> [WHAT YOU ARE ASKED TO DO]
Copy exactly the stretch of data below from the line with "def modelHz (s" through the line with "max iss act", including both of those lines.

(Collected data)
┄┄┄┄┄┄┄┄┄┄
-- ==== Sys2Proof/Machine/GovOps.lean ====
section
/-!
DEFINITION. GovOps.lean: what other units ask of the governor: the operating points and the model (R285, R291, R293,
R294), the components of the issue ceiling (R289, R290, R304, R306, R308), throttle reasons (R315), and learned demand
(R296).
-/
namespace Sys2Proof.Machine

/-! ### Operating points and profiles (R291, R300) -/

/-- Word w of entry n of the active operating-point table. -/
def optWord (s : State) (n w : Nat) : W64 := s.cfg.active.govOpt.get 0 (2 * n + w)
/-- PSTATE of entry n. -/
def optPstate (s : State) (n : Nat) : BitVec 4 := field (optWord s n 0) 0 4
/-- FMHZ of entry n. -/
def optMhz (s : State) (n : Nat) : Nat := (field (optWord s n 0) 32 13).toNat
/-- CEIL of entry n. -/
def optCeil (s : State) (n : Nat) : Nat := (field (optWord s n 0) 48 7).toNat
/-- The voltage in mV of rail r (0 ENG, 1 FAB, 2 SRM) at entry n. -/
def optMv (s : State) (r n : Nat) : Nat := ((optWord s n 1).extractLsb' (11 * r) 11).toNat

/-- GOV_CAP in force: a raise brings its value in at the next evaluation (R364). -/
def govCapWord (s : State) : W64 := (s.gov.held.map GovHeld.cap).getD s.cfg.active.govCap
/-- GOV_RAMP in force (R364). -/
def govRampWord (s : State) : W64 := (s.gov.held.map GovHeld.ramp).getD s.cfg.active.govRamp
/-- GOV_FLOOR in force (R364). -/
def govFloorWord (s : State) : W64 := (s.gov.held.map GovHeld.floor).getD s.cfg.active.govFloor

/-- A raise is applied: what these three registers held stays in force until the next evaluation (R364). -/
def holdGov (old : CfgSet) (s : State) : State :=
  s.onGov fun g =>
    { g with held := some (g.held.getD { cap := old.govCap, ramp := old.govRamp, floor := old.govFloor }) }

/-- Word w of the cooling-class profile that the active GOV_CAP selects (R291, R300). -/
def profWord (s : State) (w : Nat) : W64 :=
  s.gov.profile.get 0 (2 * (field s.cfg.active.govCap 28 2).toNat + w)

/-- Word w of the cooling-class profile in force (R300, R364). -/
def profNow (s : State) (w : Nat) : W64 := s.gov.profile.get 0 (2 * (field (govCapWord s) 28 2).toNat + w)

/-- OP_LIMIT of the selected profile. -/
def opLimit (s : State) : Nat := (field (profWord s 1) 8 4).toNat

/-- CEIL_MAX of the selected profile. -/
def ceilMax (s : State) : Nat := (field (profWord s 1) 0 7).toNat

/-- The entry a phase selects, no heavier than OP_LIMIT (R291). -/
def phaseOp (s : State) (r : Rec) : Nat := min r.opPoint.toNat (opLimit s)

/-- GOV_CTL.FIXED (R294). -/
def fixedMode (s : State) : Bool := bitAt s.gov.ctl 1

/-- The largest value among the entries that share entry n's PSTATE (R292). -/
def sharedMax (s : State) (f : Nat → Nat) (n : Nat) : Nat :=
  (((List.range 16).filter fun m => optPstate s m == optPstate s n).map f).foldl max 0

/-- The entries the model uses: FIXED_OP, both sides of a handshake in progress, or the one in force (R293, R294). -/
def modelOps (s : State) : List Nat :=
  if fixedMode s then [(field s.gov.ctl 20 4).toNat]
  else if s.gov.perfBusy then [s.gov.modelOp.toNat, s.gov.oldOp.toNat]
  else [s.gov.modelOp.toNat]

/-- FMHZ of the model. -/
def modelMhz (s : State) : Nat := ((modelOps s).map (sharedMax s (optMhz s))).foldl max 0

/-- The modelled voltage of rail r in mV; VFAB carries the margin trim (R312). -/
def modelMv (s : State) (r : Nat) : Int :=
  (((modelOps s).map (sharedMax s (optMv s r))).foldl max 0 : Nat) + if r = 1 then 5 * s.gov.offset.toInt else 0

/-- The BCLK frequency of the model in Hz: a quarter of ROOTCLK (R285). -/
def modelHz (s : State) : Rat := (modelMhz s : Rat) * 1000000 / 4

/-- V over VNOM of rail r (R285). -/
def voltRatio (s : State) (r : Nat) : Rat :=
  let nom := (s.gov.model.extractLsb' (11 * r) 11).toNat
  if nom = 0 then Config.nominalOpen (modelMv s r) else (modelMv s r : Rat) / nom

/-- Charge of event e, in quarters of a pC (GOV_Q). -/
def eventQ (s : State) (e : Nat) : Nat := (s.gov.q.get 0 e).toNat

/-- Charge of counts of events lo to hi - 1, in quarters of a pC. -/
def chargeOf (s : State) (cnt : Nat → Nat) (lo hi : Nat) : Nat :=
  ((List.range (hi - lo)).map fun i => cnt (lo + i) * eventQ s (lo + i)).foldl (· + ·) 0

/-- Charge of the engines' rail in one sub-period, by ENG_SRC: issues, activity, or the larger; DRAIN always
(R284). -/
def engCharge (s : State) (cnt : Nat → Nat) : Nat :=
  let iss := chargeOf s cnt 0 5
  let act := chargeOf s cnt 5 6
  chargeOf s cnt 6 7 +
    match (field s.gov.ctl 14 2).toNat with
    | 0 => iss
    | 1 => act
    | _ => max iss act

/-- Charge of rail r in one sub-period (R284). -/
def railCharge (s : State) (r : Nat) (cnt : Nat → Nat) : Nat :=
  match r with
  | 0 => engCharge s cnt
  | 1 => chargeOf s cnt 7 14
  | _ => chargeOf s cnt 14 16

/-- The energy of a charge on rail r, in pJ (R296). -/
def railEnergy (s : State) (r charge : Nat) : Rat :=
  (charge : Rat) / 4 * voltRatio s r * (modelMv s r : Rat) / 1000

/-! ### The components of the ceiling (R290) -/

/-- The least of some components in table order, the first among equals; at 64 nothing binds, source 15 (R290). -/
def leastCeil (l : List (Nat × BitVec 4)) : Nat × BitVec 4 := l.foldl (fun b c => if c.1 < b.1 then c else b) (64, 15)

/-- Quotient rounded up. -/
def ceilDiv (a b : Nat) : Nat := (a + b - 1) / b

/-- QUENCH_RAMP; values above 50 act as 50 (R308). -/
def quenchRamp (s : State) : Nat := min 50 (field (govFloorWord s) 16 6).toNat

/-- The QUENCH component (R308, R310). -/
def quenchCeil (s : State) : Nat :=
  match s.aon.qState with
  | .clear => 64
  | .latched => 0
  | .ramp => if quenchRamp s = 0 then 0 else 64 - ceilDiv s.gov.qT (quenchRamp s)

/-- A path monitor reads zero (R312). -/
def monitorZero (s : State) : Bool := s.gov.slack.any fun p => p.2 == 0

/-- The droop floor acts: DROOP_N is low, or a path monitor reads zero (R306, R312). -/
def droopActs (s : State) : Bool := !s.aon.droopN || monitorZero s

/-- The DROOP component (R306). -/
def droopCeil (s : State) : Nat := if droopActs s then (field (govFloorWord s) 0 7).toNat else 64

/-- START of the simmer ramp (R304). -/
def rampStart (s : State) : Nat := (field (govRampWord s) 0 7).toNat
/-- SIMMER (R304). -/
def simmer (s : State) : Nat := (field (govRampWord s) 16 16).toNat

/-- RAMP after t BCLK (R304). -/
def rampAt (s : State) (t : Nat) : Nat :=
  if simmer s = 0 then 64 else min 64 (rampStart s + (64 - rampStart s) * 16 * (t / 16) / simmer s)

/-- The RAMP component (R304). -/
def rampCeil (s : State) : Nat :=
  if s.gov.stagger then 0 else if s.gov.ramping then rampAt s s.gov.rampT else 64

/-- The governed bent of a bent ID. -/
def govIx (id : Nat) : Fin 17 := Fin.ofNat 17 id

/-- The slot whose phase issues on a bent (GOV_BENT.ACTIVE); one whose routes are loaded before one that waits for
its ports. -/
def activeSlot (s : State) (id : Nat) : Option (Fin 4) :=
  let on := (List.finRange 4).filter fun n =>
    s.sched.slot[n].st == .issue && s.sched.slot[n].bents.any fun b => b.id = id
  match on.find? fun n => s.sched.slot[n].switched with
  | some n => some n
  | none => on.head?

/-- The OPC component of a phase: CEIL of its operating point and the profile's CEIL_MAX (R290, R291). -/
def phaseOpc (s : State) (r : Rec) : Nat := min (optCeil s (phaseOp s r)) (ceilMax s)

/-- The phase in a slot passes its bents' OPC component to the governor (R290, R291). -/
def latchOpc (n : Fin 4) (s : State) : State :=
  let p := s.sched.slot[n]
  let c := BitVec.ofNat 7 (min 64 (phaseOpc s p.rcd))
  s.onGov fun g => p.bents.foldl (fun g b => { g with bent := vmod g.bent (govIx b.id) fun k => { k with opc := c } }) g

/-- The applied ceiling of a bent and its source (R290): quench and droop, which act at once, the throttle components
after UPSLEW, the ramp, and the operating point while a phase issues on it. -/
def appliedOf (s : State) (id : Nat) : Nat × BitVec 4 :=
  let g := s.gov.bent[govIx id]
  leastCeil [(quenchCeil s, 8), (droopCeil s, 5), (g.governed.toNat, g.gsource), (rampCeil s, 10),
    (if (activeSlot s id).isSome then g.opc.toNat else 64, 9)]

/-- The throttle components of a bent: QUENCH, DROOP and those of the last evaluation (R290). -/
def throttleOf (s : State) (g : GovBent) : Nat × BitVec 4 :=
  leastCeil [(quenchCeil s, 8), (droopCeil s, 5), (g.target.toNat, g.tsource)]

/-- Applies decreases at once (R290). -/
def lowerCeilings (s : State) : State :=
  s.onGov fun g => { g with bent := g.bent.map fun b =>
    let f := throttleOf s b
    if f.1 ≤ b.governed.toNat then { b with governed := BitVec.ofNat 7 f.1, gsource := f.2 } else b }

/-- UPSLEW; 0 acts as 1 (R290). -/
def upslew (s : State) : Nat := max 1 (field (govFloorWord s) 8 7).toNat

/-- Applies the governed ceilings of an evaluation: increases by at most UPSLEW (R290). -/
def slewCeilings (s : State) : State :=
  s.onGov fun g => { g with bent := g.bent.map fun b =>
    let f := throttleOf s b
    if f.1 ≤ b.governed.toNat + upslew s then { b with governed := BitVec.ofNat 7 f.1, gsource := f.2 }
    else { b with governed := BitVec.ofNat 7 (b.governed.toNat + upslew s) } }

/-- Clears every admission accumulator (R306). -/
def clearAccs (s : State) : State := s.onGov fun g => { g with bent := g.bent.map fun b => { b with acc := 0 } }

/-! ### Throttle reasons (R315) -/

/-- The reasons that bind on some bent on which a phase issues. -/
def bindingNow (s : State) : BitVec 9 :=
  (List.range 17).foldl (fun m id =>
    let src := (appliedOf s id).2.toNat
    if (activeSlot s id).isSome && src ≤ 8 then m ||| ((1 : BitVec 9) <<< src) else m) 0

/-- GOV_REVT counts each reason that has become binding, and GOV_EVENT.THROTTLE is set (R315); not in FAULT, where the
governor has stopped (R376). -/
def noteBinding (s : State) : State :=
  let b := bindingNow s
  let rising := b &&& ~~~s.gov.binding
  if !unitsOn s then s
  else s.onGov fun g =>
    { g with binding := b
             revt := (List.range 9).foldl (fun m n => if bitAt rising n then m.modify 0 n (satAdd · 1) else m) g.revt
             event := if rising == 0 then g.event else g.event ||| 1 }

/-- The outcome of a command that can change a ceiling. -/
def doneGov (s : State) : Host.Outcome State Fault Refusal := done (noteBinding s)

/-! ### Learned demand (R296, R299) -/

/-- HEAVY of a HINT byte (R299). -/
def hintHeavy (h : BitVec 8) : Bool := bitAt h 7

/-- DEMAND of a HINT byte in units of 1/8 W (R299). -/
def hintDemand (h : BitVec 8) : Nat := (field h 0 7).toNat * 32

/-- DEFAULT_D. -/
def defaultD (s : State) : Nat := (field s.gov.ctl 48 16).toNat

/-- The demand entry of a phase ID: learned flag and D. -/
def demandEntry (s : State) (pid : BitVec 8) : BitVec 17 := s.gov.demand.get 0 pid.toNat

/-- The demand of a running phase: learned, else its hint's, else the default (R296). -/
def runDemand (s : State) (r : Rec) : Nat :=
  let e := demandEntry s r.phaseId
  if bitAt e 16 then (field e 0 16).toNat else if hintDemand r.hint != 0 then hintDemand r.hint else defaultD s

/-- The demand of a hinted phase: its hint's, else learned, else the default (R299). -/
def hintedDemand (s : State) (r : Rec) : Nat :=
  let e := demandEntry s r.phaseId
  if hintDemand r.hint != 0 then hintDemand r.hint else if bitAt e 16 then (field e 0 16).toNat else defaultD s

/-- A rational number rounded down, not below zero. -/
def floorNat (x : Rat) : Nat := x.floor.toNat

end Sys2Proof.Machine
end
┄┄┄┄┄┄┄┄┄┄
> [RESPONSE TO THE TASK]
def modelHz (s : State) : Rat := (modelMhz s : Rat) * 1000000 / 4

/-- V over VNOM of rail r (R285). -/
def voltRatio (s : State) (r : Nat) : Rat :=
  let nom := (s.gov.model.extractLsb' (11 * r) 11).toNat
  if nom = 0 then Config.nominalOpen (modelMv s r) else (modelMv s r : Rat) / nom

/-- Charge of event e, in quarters of a pC (GOV_Q). -/
def eventQ (s : State) (e : Nat) : Nat := (s.gov.q.get 0 e).toNat

/-- Charge of counts of events lo to hi - 1, in quarters of a pC. -/
def chargeOf (s : State) (cnt : Nat → Nat) (lo hi : Nat) : Nat :=
  ((List.range (hi - lo)).map fun i => cnt (lo + i) * eventQ s (lo + i)).foldl (· + ·) 0

/-- Charge of the engines' rail in one sub-period, by ENG_SRC: issues, activity, or the larger; DRAIN always
(R284). -/
def engCharge (s : State) (cnt : Nat → Nat) : Nat :=
  let iss := chargeOf s cnt 0 5
  let act := chargeOf s cnt 5 6
  chargeOf s cnt 6 7 +
    match (field s.gov.ctl 14 2).toNat with
    | 0 => iss
    | 1 => act
    | _ => max iss act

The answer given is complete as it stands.